Teleport v13.0.3 git:v13.0.3-0-ge5db71f go1.20.4
Proxy version: 13.4.1
greedy52 commented 1 year ago

Hi @GlauberrBatista.

Sorry for the confusion. Could you try these out?

Alternative 1:

$ export NO_PROXY=ssmmessages.us-east-1.amazonaws.com
$ tsh aws ecs execute-command --cluster <cluster_name> --task $(tsh aws ecs list-tasks --cluster <cluster_name> --service-name <service_name> --output text --query "taskArns[0]") --interactive --command "/bin/bash"

Alternative 2:

$ tsh aws --endpoint-url -- ecs execute-command --cluster <cluster_name> --task $(tsh aws ecs list-tasks --cluster <cluster_name> --service-name <service_name> --output text --query "taskArns[0]") --interactive --command "/bin/bash"
GlauberrBatista commented 1 year ago

Hi @greedy52,

Thank you for the response. It works both ways. Thank you very much! Is that documented elsewhere? I didn't check the documentation recently, but I don't recall seeing that anywhere.

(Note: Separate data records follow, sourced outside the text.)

/-- A radio array event. -/
def State.bbaEvent (s : State) (f : Fld) : State := s.event f 2
/-- The cluster whose registers appear behind `BBA_CL_WINDOW`. -/
def State.winCluster (s : State) : Nat := s.get BBA_CL_WINDOW_CLUSTER
/-- An access to a register of a cluster that is off is noted (R38, R273). -/
def State.ifCluster (s : State) (c : Nat) (f : State → State) : State :=
  if s.clusterOn c then f s else s.put (fPwrOff (blkStatus 6)) 1

/-- Lane registers lost with the cluster's power or at a task's start (R245, R273): banks, instruction memory, start queue
and posts are kept. -/
def ClusterRt.clearLanes (x : ClusterRt) : ClusterRt :=
  { ClusterRt.reset with queue := x.queue, posts := x.posts, banks := x.banks, imem := x.imem, ahead := x.ahead }

/-- A task on sealed banks ends (R469, item 1). -/
def State.sealEnd (s : State) (c : Nat) : State := (s.put (BBA_CL_STATUS_STATE c) clIdle).onCluster c ClusterRt.clearLanes

/-- A cluster switched on (R283). -/
def State.clusterPowerOn (s : State) (c : Nat) : State :=
  if s.clusterOn c then s
  else
    let f := PWR_DOM_CL_ON (c / 32)
    (((s.put f (bitPut (s.get f) (c % 32) 1 1)).put (BBA_CL_STATUS_STATE c) clIdle).onCluster c ClusterRt.clearLanes)

/-- A cluster switched off. -/
def State.clusterPowerOff (s : State) (c : Nat) : State :=
  let f := PWR_DOM_CL_ON (c / 32)
  ((s.put f (bitPut (s.get f) (c % 32) 1 0)).put (BBA_CL_STATUS_STATE c) clOff).onCluster c (fun x => { x.clearLanes with ahead := false })

/-- A start, DMA or fronthaul write that reaches a cluster which is off wakes it (R283). -/
def State.wakeCluster (s : State) (c : Nat) : State :=
  if s.clusterOn c then s else (s.clusterPowerOn c).bbaEvent (BBA_START_STATUS_WAKE_UNPLANNED c)

/-! ### Notify records (R302) -/

/-- The time since the start of the present 30 kHz slot in Tc (R279), and that slot's number. -/
def State.slotNow (s : State) : Nat × Nat :=
  let tc := s.inFrame * 196608 / (100000 * 2 ^ 32)
  (tc / 983040, tc % 983040)
/-- The symbol of a 30 kHz slot at `tc` Tc into it (R279). -/
def symbolAt (tc : Nat) : Nat := if tc < 71168 then 0 else min 13 (1 + (tc - 71168) / 70144)

/-- A notify record written to slice 0's ring (R302). A field that the record's kind does not use is a free value. -/
def State.notify (s0 : State) (cl num : Option Nat) (kind : Nat) (outcome : Option Nat) : State :=
  let fv := s0.takeFree
  let s := fv.2
  let v := fv.1.toNat
  let n := s.radio.notify
  let lg := s.get BBA_NOTIFY_HI_LOG2
  let sl := s.slotNow
  let w0 := cl.getD (v % 128) + 128 * num.getD (v / 128 % 256) + 2 ^ 15 * kind + 2 ^ 18 * outcome.getD (v / 2 ^ 15 % 8)
    + 2 ^ 31 * (1 - n / 2 ^ lg % 2)
  let w1 := s.sfnNow + 2 ^ 10 * sl.1 + 2 ^ 15 * symbolAt sl.2
  let off := s.get BBA_NOTIFY_LO_NOTIFY_OFF + 2 ^ 32 * s.get BBA_NOTIFY_HI_NOTIFY_OFF + 16 * (n % 2 ^ lg)
  let d := natToBytes 4 w0 ++ natToBytes 4 w1 ++ natToBytes 8 s.nowNs
  let s1 := (s.homeWrite 0 false off (cleanM d)).2
  (s1.onRadio (fun r => { r with notify := n + 1 })).raise 69

/-! ### Event flags (R281) -/

/-- Whether a cluster's event flag is set. -/
def State.evFlag (s : State) (c e : Nat) : Bool := s.pairBit (BBA_EVENT_LO_FLAGS c) (BBA_EVENT_HI_FLAGS c) e
/-- A cluster's event flag set; one that is already set merges. -/
def State.setEv (s : State) (c e : Nat) : State :=
  if s.evFlag c e then s.bbaEvent (BBA_START_STATUS_EV_MERGE c)
  else s.putPairBit (BBA_EVENT_LO_FLAGS c) (BBA_EVENT_HI_FLAGS c) e true
/-- A flag cleared by a `WAIT`. -/
def State.clearEv (s : State) (c e : Nat) : State := s.putPairBit (BBA_EVENT_LO_FLAGS c) (BBA_EVENT_HI_FLAGS c) e false

/-! ### Starts (R280) -/

/-- A start that is dropped (R280). -/
def State.dropStart (s : State) (c t : Nat) (f : Fld) : State :=
  ((s.put (BBA_START_STATUS_REF_TASK c) t).bbaEvent f).notify (some c) none 2 none

/-- A start of task `t` enters its cluster's queue. -/
def State.queueTask (s : State) (t : Nat) : State :=
  let c := s.get (BBA_TASK_CFG_CL t)
  if !s.flag (BBA_TASK_CFG_VALID t) then s.dropStart c t (BBA_START_STATUS_START_REF c)
  else if 16 ≤ (s.cluster c).queue.length then s.dropStart c t (BBA_START_STATUS_START_OVF c)
  else (s.wakeCluster c).onCluster c (fun x => { x with queue := x.queue ++ [t] })

/-- The lane mask of a task. -/
def State.taskMask (s : State) (t : Nat) : BitVec 64 := BitVec.ofNat 64 (s.get64 (BBA_TASK_MASK_LO_MASK t) (BBA_TASK_MASK_HI_MASK t))
/-- Whether slice `sl` owns bank `l` of cluster `c`. -/
def State.ownsBank (s : State) (sl c l : Nat) : Bool :=
  s.flag (BBA_BANK_OWN_OWNED c l) && decide (s.get (BBA_BANK_OWN_OWNER c l) = sl)

/-- Whether a lane-program load holds back a start at bundle `pc` of cluster `c` (R304). -/
def State.loadHolds (s : State) (c pc : Nat) : Bool :=
  let p := s.radio.progAt
  s.flag BBA_PROG_STATUS_BUSY && decide (p.1 ≤ c ∧ c < p.1 + p.2.1 ∧ p.2.2 ≤ pc ∧ pc < p.2.2 + s.radio.prog.length)

/-- TASK_START (R280, R269, R245). -/
def State.taskStart (s : State) (c : Nat) : State :=
  match (s.cluster c).queue with
  | [] => s
  | t :: rest =>
    let pc := s.get (BBA_TASK_CFG_PC t)
    let sl := s.get (BBA_TASK_CFG_SLICE t)
    if s.clState c ≠ clIdle ∨ s.loadHolds c pc then s
    else
      let s1 := s.onCluster c (fun x => { x with queue := rest })
      let mask := s.taskMask t
      if (lanesOf mask).any (fun l => !s.ownsBank sl c l) then
        (s1.bbaEvent (BBA_CL_FLAGS_OWN_REF c)).dropStart c t (BBA_START_STATUS_START_REF c)
      else
        let s2 := s1.onCluster c (fun x => { x.clearLanes with mask := mask, pc := pc })
        ((s2.put (BBA_CL_STATUS_STATE c) clRun).put (BBA_CL_STATUS_SLICE c) sl).put (BBA_CL_STATUS_PC c) pc

/-- TASK_START_WRITE. -/
def State.taskStartWrite (s : State) (v : Word) : State :=
  (s.writeCodes BBA_TASK_START_TASK.key v false).queueTask (v.toNat % 1024)

/-! ### Issue (R246) -/

/-- The row of a bank that serves row `r` (R275). -/
def State.bankRow (s : State) (c l r : Nat) : Nat :=
  match (List.range 8).find? (fun i => s.flag (BBA_REPAIR_VALID c (8 * l + i)) && decide (s.get (BBA_REPAIR_ROW c (8 * l + i)) = r)) with
  | some i => 1024 + i
  | none => r

/-- Whether an armed injection of a cluster is of a point (R277). -/
def State.laneInj (s : State) (c point : Nat) : Bool :=
  s.flag (BBA_INJECT_ARM c) && decide (s.get (BBA_INJECT_POINT c) = point)

/-- The address that an L slot reads its row for, if it reads one (R261, R262). -/
def ClusterRt.readsRow (x : ClusterRt) (l : Nat) (op : LsOp) : Option Nat :=
  match op with
  | .ld o | .aadd o | .aswp o => some (x.accessAddr l o / 16)
  | .st o => if accessBytes o.sz = 16 then none else some (x.accessAddr l o / 16)
  | _ => none

/-- An armed bank injection strikes the row that its lane reads (R277). It does not reach the data of a sealed bank, whose test access
reads zeros (R271; DEDUCED, log entry 124: it stays armed). -/
def State.bankInject (s : State) (c : Nat) (b : LaneBundle) : State :=
  let l := s.get (BBA_INJECT_LANE c)
  let bit := s.get (BBA_INJECT_BIT c) % 144
  let x := s.cluster c
  match x.readsRow l b.l with
  | none => s
  | some r =>
    if !x.mask.getLsbD l ∨ s.flag (BBA_BANK_OWN_SEAL c l) then s
    else
      let row := s.bankRow c l r
      let one := (x.bank l).flipBit row bit
      if s.laneInj c 1 then (s.setCluster c (x.setBank l one)).put (BBA_INJECT_ARM c) 0
      else if s.laneInj c 2 then (s.setCluster c (x.setBank l (one.flipBit row ((bit + 1) % 144)))).put (BBA_INJECT_ARM c) 0
      else s

/-- An armed residue injection that this bundle meets: lane, point and bit (R277). -/
def State.resInject (s : State) (c : Nat) (b : LaneBundle) : Option (Nat × Nat × Nat) :=
  let l := s.get (BBA_INJECT_LANE c)
  let p := s.get (BBA_INJECT_POINT c)
  if s.flag (BBA_INJECT_ARM c) ∧ (p = 3 ∨ p = 4) ∧ b.mop ≠ .nop ∧ b.mop ≠ .aclr ∧ (s.cluster c).mask.getLsbD l then
    some (l, p, s.get (BBA_INJECT_BIT c))
  else none

/-- Whether some lane of the mask has a flag of `bits` now that it did not have. -/
def newFlag (old new : ClusterRt) (bits : Word) : Bool :=
  (lanesOf old.mask).any (fun l => decide (old.flag l &&& bits = 0 ∧ new.flag l &&& bits ≠ 0))

/-- The detector of a lane (R261, R276): its record and the cluster's error counters. -/
def State.laneFire (s : State) (c d l : Nat) : State :=
  let s1 := if d = 64 then s.tally (BBA_CL_CE c) else if d = 65 then s.tally (BBA_CL_UE c) else s
  s1.fire d (64 * c + l) 4 (s.get (BBA_CL_STATUS_SLICE c)) 0

/-- A bundle issued on a cluster. -/
def State.issueOn (s0 : State) (c : Nat) (b : LaneBundle) : State :=
  let s := s0.bankInject c b
  let inj := s.resInject c b
  let x := s.cluster c
  let r := x.issue b (s.bankRow c) inj
  let s1 := (s.setCluster c r.1).put (BBA_CL_STATUS_PC c) x.pc
  let s2 := s1.putIf inj.isSome (BBA_INJECT_ARM c) 0
  let s3 := r.2.foldl (fun a q => a.laneFire c q.1 q.2) s2
  let note (a : State) (bits : Word) (f : Fld) : State := if newFlag x r.1 bits then a.bbaEvent f else a
  let s4 := note (note (note (note s3 0x1 (BBA_CL_FLAGS_SAT c)) 0x1E (BBA_CL_FLAGS_AOV c)) 0x100 (BBA_CL_FLAGS_BANK_UE c)) 0x200
    (BBA_CL_FLAGS_RES_ERR c)
  match b.c with
  | .wait ev => s4.clearEv c ev.toNat
  | _ => s4

/-- One BCLK in which nothing issues. -/
def State.clusterTick (s : State) (c : Nat) : State := s.onCluster c ClusterRt.tick

/-- A bundle met by the sequencer: a `WAIT` whose flag is not set holds it (R265). -/
def State.meetBundle (s : State) (c : Nat) (b : LaneBundle) : State :=
  match b.c with
  | .wait ev => if s.evFlag c ev.toNat then s.issueOn c b else s.clusterTick c
  | _ => s.issueOn c b

/-- A bundle that holds one instruction, issued in place of the next of a running task. -/
def State.laneDo (s : State) (c : Nat) (b : LaneBundle) : State :=
  if s.taskRuns c ∧ (s.cluster c).idle = 0 then s.meetBundle c b else s

/-- An uncorrectable bundle stops a cluster's task (R243, R507). -/
def State.imemFail (s : State) (c : Nat) : State :=
  let pc := (s.cluster c).pc
  let s1 := (s.tally (BBA_CL_UE c)).fire 68 c 4 (s.get (BBA_CL_STATUS_SLICE c)) pc
  ((s1.put (BBA_CL_STATUS_STATE c) clFault).put (BBA_CL_STATUS_PC c) pc).bbaEvent (BBA_CL_FLAGS_IMEM_UE c)

/-- A fetched bundle (R243): an armed injection strikes it, a single-bit error is corrected, an uncorrectable one stops the
task. -/
def State.fetchBundle (s : State) (c : Nat) : Option (List Byte) × State :=
  let x := s.cluster c
  let bit := s.get (BBA_INJECT_BIT c) % 144
  let s1 := if s.laneInj c 5 then (s.setCluster c { x with imem := x.imem.flipBit x.pc bit }).put (BBA_INJECT_ARM c) 0
    else if s.laneInj c 6 then
      (s.setCluster c { x with imem := (x.imem.flipBit x.pc bit).flipBit x.pc ((bit + 1) % 144) }).put (BBA_INJECT_ARM c) 0
    else s
  let m := (s1.cluster c).imem
  let sl := s1.get (BBA_CL_STATUS_SLICE c)
  match rowNote m x.pc with
  | .clean => (some (m.readWord x.pc).data, s1)
  | .corrected => (some (m.readWord x.pc).data, (s1.tally (BBA_CL_CE c)).fire 67 c 4 sl x.pc)
  | .bad => (none, s1.imemFail c)

/-- LANE_BUNDLE_ISSUE (R246): one BCLK of a cluster's sequencer. -/
def State.laneBundle (s : State) (c : Nat) : State :=
  if !s.taskRuns c then (if s.sealStops c then s.sealEnd c else s)
  else if 0 < (s.cluster c).idle then s.onCluster c (fun x => { x.tick with idle := x.idle - 1 })
  else
    let r := s.fetchBundle c
    match r.1 with
    | none => r.2
    | some d => r.2.meetBundle c ((bundleOf d).getD bundleNop)

/-- A lane's flags merged into its register (R267). -/
def mergeFlags (old new : Nat) : Nat :=
  let sticky := Nat.lor old (Nat.land new 0x33F)
  if old / 32 % 2 = 1 ∨ new / 32 % 2 = 0 then sticky
  else bitPut (bitPut sticky 6 2 (bitField new 6 2)) 16 16 (bitField new 16 16)

/-- TASK_END (R245, R267): every write has landed. -/
def State.taskEnd (s : State) (c : Nat) : State :=
  if s.clState c = clRun ∧ (s.cluster c).halted then
    let s1 := s.onCluster c (fun x => ClusterRt.settle (8 + x.pend.length) x)
    let x := s1.cluster c
    let s2 := (lanesOf x.mask).foldl (fun a l =>
      let k := (BBA_LANE_FLAGS_SAT c l).key
      a.setReg k (BitVec.ofNat 32 (mergeFlags (a.reg k).toNat (x.flag l).toNat))) s1
    (s2.put (BBA_CL_STATUS_STATE c) clIdle).onCluster c (fun y => { y with halted := false })
  else s

/-! ### Posts (R282) -/

/-- The action of a post entry; values of no action act as NONE. -/
def State.postAct (s : State) (c e : Nat) : Nat := let a := s.get (BBA_POST_ACT c e); if 5 < a then 0 else a

/-- The oldest post of a cluster that has an action, and the posts after it. -/
def State.nextPost (s : State) (c : Nat) : List Nat → Option (Nat × List Nat)
  | [] => none
  | e :: t => if s.postAct c e = 0 then s.nextPost c t else some (e, t)

/-- The oldest post of a cluster takes effect by `f` if its action is `act`: `f` is given the argument. -/
def State.doPost (s : State) (c act : Nat) (f : State → Nat → Nat → State) : State :=
  match s.nextPost c (s.cluster c).posts with
  | none => s
  | some (e, t) =>
    if s.postAct c e = act then f (s.onCluster c (fun x => { x with posts := t })) e (s.get (BBA_POST_ARG c e)) else s

/-- A neural stage armed (R299). -/
def State.armStage (s : State) (c st : Nat) : State :=
  if s.flag (BBA_NRX_ARMED st) then s.bbaEvent (BBA_START_STATUS_EV_MERGE c)
  else (s.put (BBA_NRX_ARMED st) 1).onRadio (fun r => { r with armedAt := mapSet (fun _ => 0) r.armedAt st s.raw })

/-- A helper queue beside its registers. -/
def State.helper (s : State) (q : Nat) : HelperRt := mapGet (fun _ => HelperRt.reset) s.radio.helpers q
/-- A helper queue changed; `BBH_Q_STATUS_` follows it. -/
def State.onHelper (s : State) (q : Nat) (f : HelperRt → HelperRt) : State :=
  let h := f (s.helper q)
  let s1 := s.onRadio (fun r => { r with helpers := mapSet (fun _ => HelperRt.reset) r.helpers q h })
  (s1.put (BBH_Q_STATUS_CONS q) (h.cons % 4096)).put (BBH_Q_STATUS_PROD q) (h.prod % 4096)
/-- A KICK (R282, R285): it advances the producer index of an enabled queue in KICK mode. -/
def State.kick (s : State) (q n : Nat) : State :=
  if s.flag (BBH_Q_CFG_EN q) ∧ s.flag (BBH_Q_CFG_MODE q) then s.onHelper q (fun h => { h with prod := (h.prod + n + 1) % 2 ^ 32 }) else s

/-- POST_START. -/
def State.postStart (s : State) (c : Nat) : State := s.doPost c 1 (fun a _ arg => a.queueTask (arg % 1024))
/-- POST_SET. -/
def State.postSet (s : State) (c : Nat) : State := s.doPost c 2 (fun a _ arg => a.setEv (arg % 128) (arg / 128 % 64))
/-- POST_KICK. -/
def State.postKick (s : State) (c : Nat) : State := s.doPost c 3 (fun a _ arg => a.kick (arg % 64) (arg / 64 % 16))
/-- POST_ARM. -/
def State.postArm (s : State) (c : Nat) : State := s.doPost c 4 (fun a _ arg => a.armStage c (arg % 256))
/-- POST_NOTIFY. -/
def State.postNotify (s : State) (c : Nat) : State := s.doPost c 5 (fun a e _ => a.notify (some c) (some e) 0 none)

/-- EV_SET: a write of `BBA_EV_SET` (R281). -/
def State.evSetWrite (s : State) (v : Word) : State :=
  let c := s.winCluster
  s.ifCluster c (fun a => (a.writeCodes (BBA_EV_SET_EV c).key v false).setEv c (v.toNat % 64))

/-! ### Banks (R269 to R275) -/

/-- Whether a lane is in a running task. -/
def State.laneBusy (s : State) (c l : Nat) : Bool := decide (s.clState c = clRun) && (s.cluster c).mask.getLsbD l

I'm closing this issue now. 🙌

greedy52 commented 1 year ago

@GlauberrBatista

Thank you for the response. It works both ways. Thank you very much!

Awesome. For the first one (NO_PROXY) you probably can just leave it in your bashrc and forget about it. But you would need more entries if pod is running in other regions.

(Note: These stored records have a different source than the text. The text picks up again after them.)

/-- The table index of a raw value (R135). -/
def SelRec.index (q : SelRec) (v : Nat) : Nat :=
  if q.mode = 0 then v / 2 ^ q.shift % 2 ^ q.bits
  else if q.mode = 1 then (if v = q.cmp then 1 else 0)
  else Nat.log2 (v + 1)

/-- SELECTOR_RESOLVE: selector `i` of a slice in the oldest step that it has not resolved in and whose source is there. -/
def State.selResolve (s : State) (sl i : Nat) : State :=
  match (s.slice sl).image with
  | none => s
  | some im =>
    match im.sels[i]? with
    | none => s
    | some q =>
      match (s.slice sl).steps.find? (fun r => !r.resolved.contains i) with
      | none => s
      | some r =>
        match s.selValues sl im r i q with
        | none => s
        | some vs =>
          let top := q.vtLen - 1
          let fill (m : SMap Nat) : SMap Nat := (List.range vs.length).foldl (fun a j =>
            mapSet (fun _ => 0) a (q.firstSlot + j) (nth 0 im.vt (q.vtOff + min (q.index (nth 0 vs j)) top) % 1024 + 1)) m
          let s1 := s.onStepRec sl r.num (fun p => { p with
            resolved := p.resolved ++ [i]
            var := if q.next then p.var else fill p.var
            nextVar := if q.next then fill p.nextVar else p.nextVar })
          if vs.any (fun v => decide (top < q.index v)) then s1.dspEvent sl (DSP_SLC_EVENT_SEL_RANGE sl) else s1

/-! ### The end of a step and its commit (R155, R169) -/

/-- Whether a group has done its part of a step: its last segment, and its mover operations (R155). -/
def State.groupDone (s : State) (sl n : Nat) (g : Nat) : Bool :=
  let radio := decide (sl = 0)
  let r := s.group g
  let p := if radio then (r.rstep, r.rbegun) else (r.step, r.begun)
  let busy := decide (p.1 = stepNext n) && p.2 || stepFrom (stepNext (stepNext n)) p.1
  stepFrom (stepNext n) p.1 && (groupTiles g).all (fun t =>
    let x := s.tile t
    !x.opsLeft sl n 4096 && (busy || x.scb.all (fun e => decide (e.2.st = .free) || (radio != decide (48 ≤ e.1)))))

/-- A step's own effects leave staging at the commit point (R169): lines are committed, and the deferred effects start in
order, the fabric lines first. -/
def State.commitEffects (s : State) (sl : Nat) (r : StepRt) : State :=
  let key (d : Deferred) : Int := -(((d.kind * 2048 + d.ltile) * 2 ^ 40 + d.pos : Nat) : Int)
  let ds := sortDesc key r.deferred
  let s1 := s.onSlice sl (fun x => { x with committed := x.committed ++ r.lines })
  let s2 := (ds.foldl (fun a d =>
    match d.eff with
    | .fab m idx data => a.deferFab sl d m idx data
    | _ => a) s1).drainDeferred
  let s3 := ds.foldl (fun a d =>
    match d.eff with
    | .fab _ _ _ => a
    | .stream sid e => a.setEntry sid e
    | .outq e => a.outPut sl e) s2
  if ds.any (fun d => match d.eff with | .outq _ => true | _ => false) then s3.outBell sl else s3

/-- Steps whose slots wait for the committed step's `NEXT` selectors are given them (R159). -/
def State.giveVars (s : State) (sl : Nat) (im : Image) : State :=
  let held := (s.slice sl).heldVar
  s.onSlice sl (fun x => { x with steps := match x.steps with
    | [] => []
    | r :: t => { r with var := (im.firstVars held) ++ r.var.filter (fun p => !(im.firstVars held).any (fun q => decide (q.1 = p.1))) } :: t })

/-- A step commits: it leaves the list of uncommitted steps and the step number advances (R156, R169). -/
def State.stepCommitNow (s : State) (sl : Nat) (r : StepRt) : State :=
  let s1 := s.onSlice sl (fun x => { x with
    steps := x.steps.drop 1
    heldVar := r.nextVar
    digests := x.digests.filter (fun p => decide (p.1 / 64 ≠ r.num)) })
  let js := s1.integ.journals.filter (fun j => decide (j.slice ≠ sl ∨ j.step ≠ r.num))
  let s2 : State := { s1 with integ := { s1.integ with journals := js } }
  let s3 := (s2.onStream sl (fun q => { q with fixes := q.fixes.filter (fun f => decide (f.num ≠ r.num)) })).refreshRings sl
  let s4 := s3.onDrv (fun d => { d with reorder := d.reorder.filter (fun h => decide (h.slice ≠ sl ∨ h.step ≠ r.num)) })
  let s5 := (s4.commitEffects sl r).put64 (DSP_SLC_STEP_LO_STEP sl) (DSP_SLC_STEP_HI_STEP sl) ((r.num + 1) % 2 ^ 64)
  let s6 := ((s5.tally (DSP_SLC_COMMITS sl)).progress sl).onSlice sl (fun x =>
    { x with retrySusp := if x.retrySusp = some r.num then none else x.retrySusp })
  let s7 := s6.coolAll sl
  let s8 : State := match (s7.slice sl).image with
    | some im => s7.giveVars sl im
    | none => s7
  let x := s8.slice sl
  let s9 := if x.steps = [] ∧ x.rerun = 0 then s8.dspIdle sl
    else if x.steps ≠ [] ∧ x.steps.all (fun q => q.ended) then s8.dspTo sl dspCommitting
    else s8.dspTo sl dspRunning
  ((s9.cmdDrain sl).refreshMarks sl).maybeReady sl

/-- STEP_COMMIT: the oldest step of a slice, once every condition of R169 holds and the deferred lines of the step before have
left, since its effects are all issued before any of this one (DEDUCED, log entry 115). -/
def State.stepCommit (s : State) (sl : Nat) : State :=
  match (s.slice sl).steps with
  | [] => s
  | r :: _ =>
    let others := (s.commitGroup sl).filter (fun d => decide (d ≠ s.self))
    if r.ended ∧ r.judged ∧ (s.get (DSP_SLC_CTRL_COMMIT_MGROUP sl) = 0 ∨ others.all (fun d => r.ready.contains d))
        ∧ s.get (DSP_SLC_STATE_STATE sl) ≠ dspPreempted ∧ !s.drv.defq.any (fun l => decide (l.slice = sl)) then s.stepCommitNow sl r
    else s

/-- STEP_END: the oldest released step that has not ended, once every condition of R155 holds. A radio step commits when it
ends (R173). -/
def State.stepEnd (s : State) (sl : Nat) : State :=
  match (s.slice sl).image, (s.slice sl).steps.find? (fun r => !r.ended) with
  | some im, some r =>
    if r.decodeLeft = [] ∧ r.resolved.length = im.sels.length
        ∧ (s.sliceGroups sl).all (fun g => s.groupDone sl r.num g) then
      let s1 := (s.fixEnd sl r.num).onStepRec sl r.num (fun q => { q with ended := true })
      let s2 := if (s1.slice sl).steps.all (fun q => q.ended) then s1.dspTo sl dspCommitting else s1
      let s3 := s2.maybeReady sl
      if sl = 0 then s3.stepCommit 0 else s3
    else s
  | _, _ => s

/-! ### Timer and registers (R160, R171, R174, R178) -/

/-- PROGRESS_TIMER_EXPIRY (R174). -/
def State.timerExpiry (s : State) (sl : Nat) : State :=
  let st := s.get (DSP_SLC_STATE_STATE sl)
  let away := (s.sliceGroups sl).any (fun g =>
    let q := s.get (DSP_GRP_STATE_STATE g)
    decide (q = grpLent ∨ q = grpSave ∨ q = grpRestore))
  if (st = dspRunning ∨ st = dspCommitting) ∧ !away then
    let s1 := (s.onSlice sl (fun x => { x with stallSt := st })).put (DSP_SLC_STATE_STATE sl) dspStalled
    (s1.dspEvent sl (DSP_SLC_EVENT_STEP_TIMEOUT sl)).openRec sl 4 sl 0
  else s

I will make a fix to automatically do --endpoinit-url when tsh detects it's running tsh ecs execute-command so you won't need any of these in the future. we did something similar for tsh aws ssm start-session but missed this one.

I will update the document as well.

Thanks so much for reporting and trying things out. I will update this ticket when the fix is ready.